**Goal of the exercise**. When the line containing "theorem meets_ReplyFramesCheck : (List.replicate" appears in the data below, begin copying there and stop only after the line containing "theorem meets_ResetSequence : base.Inv".

**Records for the exercise**.
-- ==== Sys2Proof/Tests/Slice0.lean ====
section
/-!
SUPPORT. Tests: the WellFormed checks, worked examples of the spec, and for every statement a state and operands that meet its
hypotheses.
-/

namespace Sys2Proof.Tests

set_option Elab.async false

open Sys2Proof.Machine

/-! ## Small states -/

/-- Stage 4, powered, lodge 0 ACTIVE and bound to tenant 7, device 5, its first two pages mapped in T1. -/
def base : State :=
  let s : State := { State.reset with
    now := 1000
    pwr := { State.reset.pwr with rails := 2, switch := true }
    lod := { State.reset.lod with tenants := [(7, 0)] }
    mem := { State.reset.mem with pages := [(0, ⟨1, 0, 1, false, 0, 3, 4, 0, none, false⟩), (1, ⟨1, 1, 1, false, 0, 0, 0, 0, none, false⟩)] } }
  ((s.wr Reg.glbStageStage 4).wr Reg.lodStateState 1 0).wr Reg.spnIdDevice 5

/-- A descriptor of a class and opcode with these words 1 to 7. -/
def cmd (klass op : Nat) (ws : List Nat := []) : Cmd :=
  ⟨(1 + klass * 16 + op * 256) :: ws, 0, false, 0, 0, 1, [0], 0, 0, 0, 0, 0, false⟩

/-- A job in a state of its place. -/
def job (x : Cmd) (st : JobSt := .run) : Job := { Job.fresh x 0 with st := st, reserved := true, record := false }

/-- The base state with a job in a place of core 2. -/
def withJob (p : Nat) (j : Job) (s : State := base) : State := s.setJob 2 p j

/-- What Running asks, as one evaluation. -/
def runs (s : State) (c p k o : Nat) (j : Job) : Bool :=
  decide (s.job c p = some j ∧ j.st = .run ∧ j.waiting = [] ∧ j.status = 0 ∧ j.cmd.klass = k ∧ j.cmd.op = o)
theorem running_of {s : State} {c p k o : Nat} {j : Job} (h : runs s c p k o j = true) : Running s c p k o j :=
  let h := of_decide_eq_true h
  ⟨h.1, h.2.1, h.2.2.1, h.2.2.2.1, h.2.2.2.2.1, h.2.2.2.2.2⟩

/-- The invariant, from six evaluations. -/
theorem inv_of {s : State} (h : Memory.wf s.mem.bytes = true ∧ Memory.wf s.coreStore = true ∧ Memory.wf s.pad.bytes = true ∧
    Memory.wf s.hif.mem = true ∧ Tbl.rising s.regs = true ∧ Tbl.rising s.cores = true) : s.Inv :=
  ⟨h.1, h.2.1, h.2.2.1, h.2.2.2.1, h.2.2.2.2.1, h.2.2.2.2.2⟩

theorem base_inv : base.Inv := inv_of (by decide)

theorem settled_of {v : VecUnit} (h : Tbl.rising v.regs = true ∧ v.stores = [] ∧ v.loads = [] ∧ v.badTernary = 0 ∧ v.fault = 0) : v.Settled :=
  ⟨h.1, h.2.1, h.2.2.1, h.2.2.2.1, h.2.2.2.2⟩

/-- A message of tenant 7 from device 6. -/
def msg7 (kind : Nat) (w : List Nat := []) (body : List Byte := []) : Msg := ⟨kind, 6, 7, w, body⟩
/-- A request out, for a command of core 2. -/
def pend (kind place : Nat) (c : Option Cmd) : Pend := ⟨kind, 0, 6, 0, 2, place, c, 0, 0, 0, 0, false, msg7 0x61, none⟩
/-- MEM_MAP, MEM_UNMAP or MEM_HARVEST of one page at page 3, or at page 1. -/
def mapCmd (op page : Nat) : Cmd := cmd 3 op [page * 2 ^ 21, 1 + 1 * 2 ^ 28]

/-- The bytes of an operand table at address 256: addresses and roles, rows of 64 bytes. -/
def tabBytes (es : List (Nat × Nat)) : List Byte :=
  es.flatMap fun e => leBytes 8 e.1 ++ leBytes 8 0 ++ leBytes 8 (64 + e.2 * 2 ^ 32) ++ leBytes 8 64

/-- The base state with such a table in lodge memory. -/
def withTab (es : List (Nat × Nat)) : State := { base with mem := { base.mem with bytes := Tbl.setRun 0 256 (tabBytes es) [] } }

/-- Bytes at addresses of lodge 0. -/
def poked (s : State) (ws : List (Nat × Nat)) : State :=
  { s with mem := { s.mem with bytes := ws.foldl (fun m w => Tbl.setRun 0 w.1 (leBytes 8 w.2) m) s.mem.bytes } }
/-- Pool 0 at page 1: KV8, one layer, one head of 64; its record at 8192, a page list at 4096, one sequence at 2048. -/
def attBase (es : List (Nat × Nat)) (len na nq : Nat) : State :=
  (((poked (withTab es) [(8192, 1 + 7 * 2 ^ 48 + 1 * 2 ^ 56), (8200, 1 + 1 * 2 ^ 8 + 64 * 2 ^ 16 + 0x3F800000 * 2 ^ 32), (8208, 2 ^ 21),
    (8216, 1), (4096, 5), (2048, 4096), (2056, 5), (2064, 1 + len * 2 ^ 32), (2072, na + nq * 2 ^ 16)]).wr Reg.attPoolAddr 128 0).wr
    Reg.attPoolEnEnable 1 0).wr Reg.attCtrlEnable 1
/-- An attention command of M, N, K. -/
def attCmd (op entries m n k : Nat) : Cmd := cmd 3 op [256, m + n * 2 ^ 32, k + entries * 2 ^ 44, 0xFFFF0000, 0, 0, 0]

/-! ## WellFormed: one ill-formed command for each check -/

/-- A message whose kind is too wide. -/
def wideMsg : Msg := ⟨256, 1, 0, [], []⟩

theorem test_wf_row2 : (Instr.rowCopy 0 0 0 (2 ^ 15) 0 0).wf = false ∧ (Instr.rowNot 0 0 0 0 0 (2 ^ 15)).wf = false := by decide
theorem test_wf_row1 : (Instr.init0 0 0 0 (2 ^ 15)).wf = false ∧ (Instr.init1 0 0 0 (2 ^ 15 - 1)).wf = true := by decide
theorem test_wf_row3 : (Instr.rowAnd 0 0 0 0 0 0 0 (2 ^ 15)).wf = false ∧ (Instr.rowXor 0 0 0 0 0 0 0 7).wf = true := by decide
theorem test_wf_imm : (Instr.loop 0 (2 ^ 32)).wf = false ∧ (Instr.bcast 0 0 (2 ^ 32 - 1)).wf = true := by decide
theorem test_wf_msg : (Instr.spRead wideMsg).wf = false ∧ (Instr.spRead ⟨0x61, 1, 0, [], []⟩).wf = true := by decide
theorem test_wf_descriptor : (Instr.descriptorFetch 0 [0, 0, 0, 0, 0, 0, 0, 0, 0] false).wf = false ∧
    (Instr.descriptorFetch 0 [2 ^ 64] false).wf = false := by decide
theorem test_wf_offset : (Instr.registerWrite .host 6 0).wf = false ∧ (Instr.readClear .porter (2 ^ 26)).wf = false := by decide

/-! ## Hypotheses met: the whole block -/

theorem meets_StepRunsFront : ({ base with pending := [.refill, .beatLoss] } : State).pending = .refill :: [.beatLoss] ∧ base.pending = [] := by
  decide
theorem meets_EveryStepKeepsInv : base.Inv ∧ ∃ t, step base = .next t := ⟨base_inv, base.tick, rfl⟩
theorem meets_RegisterFields : base.Inv ∧ Reg.glbStageStage.key 0 0 ≠ Reg.spnIdDevice.key 0 0 := ⟨base_inv, by decide⟩
theorem meets_LodgeMemory : base.Inv ∧ memKey 0 64 + [(1 : Byte), 2].length ≤ memKey 0 66 ∧ memKey 0 63 < memKey 0 64 := ⟨base_inv, by decide⟩
theorem meets_AcceptedDrafts : acceptedOf [3, 5, 9] [3, 5, 8, 1] = 2 := by decide
theorem meets_WeightedGrants : Tbl.rising (α := Int) [] = true ∧ [2, 5].Pairwise (· < ·) ∧ [2, 5] ≠ [] := by decide
theorem meets_MinMaxRules : 0x7F800000 < (0xFFC00001 : F32).toNat % 2 ^ 31 ∧ (0 < (0x807FFFFF : F32).toNat % 2 ^ 31 ∧
    (0x807FFFFF : F32).toNat % 2 ^ 31 < 2 ^ 23) := by decide
theorem meets_ScoresAge : base.Inv ∧ (211 : Nat) < 212 ∧ ∃ t, exec .scoreUpdate base = .next t := ⟨base_inv, by decide, _, rfl⟩
theorem meets_ModuleResetKeeps : base.powered = true := by decide
theorem meets_ReplyFramesCheck : (List.replicate 4 (0 : Byte)).length < 1024 := by decide
theorem meets_ResetSequence : base.Inv ∧ base.reached .host = true ∧ base.reached .porter = true ∧
    (∃ t, ({ base with pwr := { base.pwr with key := some 0 } } : State).pwr.key = some t ∧ 1000 - t ≤ 1000000) ∧ base.pwr.key = none :=
  ⟨base_inv, by decide, by decide, ⟨0, by decide⟩, by decide⟩
theorem meets_CapWrites : base.Inv ∧ (350 ≤ 700 ∧ 700 ≤ base.highest ∧ 700 % 25 = 0) ∧ ¬ (350 ≤ 725 ∧ 725 ≤ base.highest ∧ 725 % 25 = 0) ∧
    ¬ (350 ≤ 349) := ⟨base_inv, by decide⟩
theorem meets_PpsEdges : base.Inv ∧ 100 ≤ 100 ∧ base.prt.pps = none ∧ ¬ (100 ≤ 99) ∧
    ({ base with now := 500000000, prt := { base.prt with pps := some 0 } } : State).prt.pps = some 0 := ⟨base_inv, by decide⟩

/-! ## Hypotheses met: vector, compute and near-bank commands -/

/-- VectorLaneOps, VectorFunctions and VectorControl. -/
theorem meets_VectorLaneOps : base.Inv ∧ (base.core 2).vec.Settled := ⟨base_inv, settled_of (by decide)⟩
/-- A vector unit inside a LOOP. -/
def looped : State := base.modCore 2 fun k => { k with vec := { VecUnit.fresh 4 0 with loops := [⟨1, 2, 0⟩] } }
theorem meets_VectorRowOps : looped.Inv ∧ (looped.core 2).vec.Settled ∧ (looped.core 2).vec.depth < 4 ∧
    (looped.core 2).vec.loops = ⟨1, 2, 0⟩ :: [] ∧ (1 ≤ 8 ∧ 8 ≤ 8) ∧ (1 ≤ 65535 ∧ 65535 ≤ 65535) :=
  ⟨inv_of (by decide), settled_of (by decide), by decide⟩

/-- A VECTOR command with an input and an output entry. -/
def vecJob : Job := { job (cmd 2 2) with optab := [⟨64, 0, 64, 0, 0, false, 64, 0⟩, ⟨128, 0, 64, 3, 0, false, 64, 0⟩] }
/-- Its state, rows of four lanes. -/
def vecState : State := (withJob 0 vecJob).modCore 2 fun k => { k with vec := VecUnit.fresh 4 0 }
/-- VectorLoadStore, the load. -/
theorem meets_VectorLoad : vecState.Inv ∧ (vecState.core 2).vec.Settled ∧ vecState.job 2 0 = some vecJob ∧
    Fmt.ofCode 0 = some .fp32 ∧ vecJob.optab[0]? = some ⟨64, 0, 64, 0, 0, false, 64, 0⟩ ∧
    vecState.indexStatus 2 0 vecJob.optab 4 (vecState.core 2).vec.row = St.ok ∧
    vecState.rowStatus 2 0 ⟨64, 0, 64, 0, 0, false, 64, 0⟩ .fp32 (vecState.rowIndex 2 0 vecJob.optab 4 (vecState.core 2).vec.row) 0 4 = St.ok ∧
    ((indexReads vecJob.optab 4 (vecState.core 2).vec.row ++ rowReads ⟨64, 0, 64, 0, 0, false, 64, 0⟩ .fp32
      (vecState.rowIndex 2 0 vecJob.optab 4 (vecState.core 2).vec.row) 0 4).all fun x => !vecState.heldIn 0 x.1 x.2) = true :=
  ⟨inv_of (by decide), settled_of (by decide), by decide⟩
/-- VectorLoadStore, the store. -/
theorem meets_VectorStore : vecJob.optab[1]? = some ⟨128, 0, 64, 3, 0, false, 64, 0⟩ ∧ stFormat .fp32 = true ∧
    vecState.indexStatus 2 0 vecJob.optab 5 (vecState.core 2).vec.row = St.ok ∧
    (let e : OpEnt := ⟨128, 0, 64, 3, 0, false, 64, 0⟩
     let r := vecState.rowIndex 2 0 vecJob.optab 5 (vecState.core 2).vec.row
     ((indexReads vecJob.optab 5 (vecState.core 2).vec.row).all fun x => !vecState.heldIn 0 x.1 x.2) = true ∧
     vecState.outStatus 2 0 e .fp32 r 0 4 (rowStores e .fp32 r 0 (encodeRow .fp32 ((vecState.core 2).vec.lanes 0)).val) = St.ok) := by decide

**Exercise answer**.
theorem meets_ReplyFramesCheck : (List.replicate 4 (0 : Byte)).length < 1024 := by decide
theorem meets_ResetSequence : base.Inv ∧ base.reached .host = true ∧ base.reached .porter = true ∧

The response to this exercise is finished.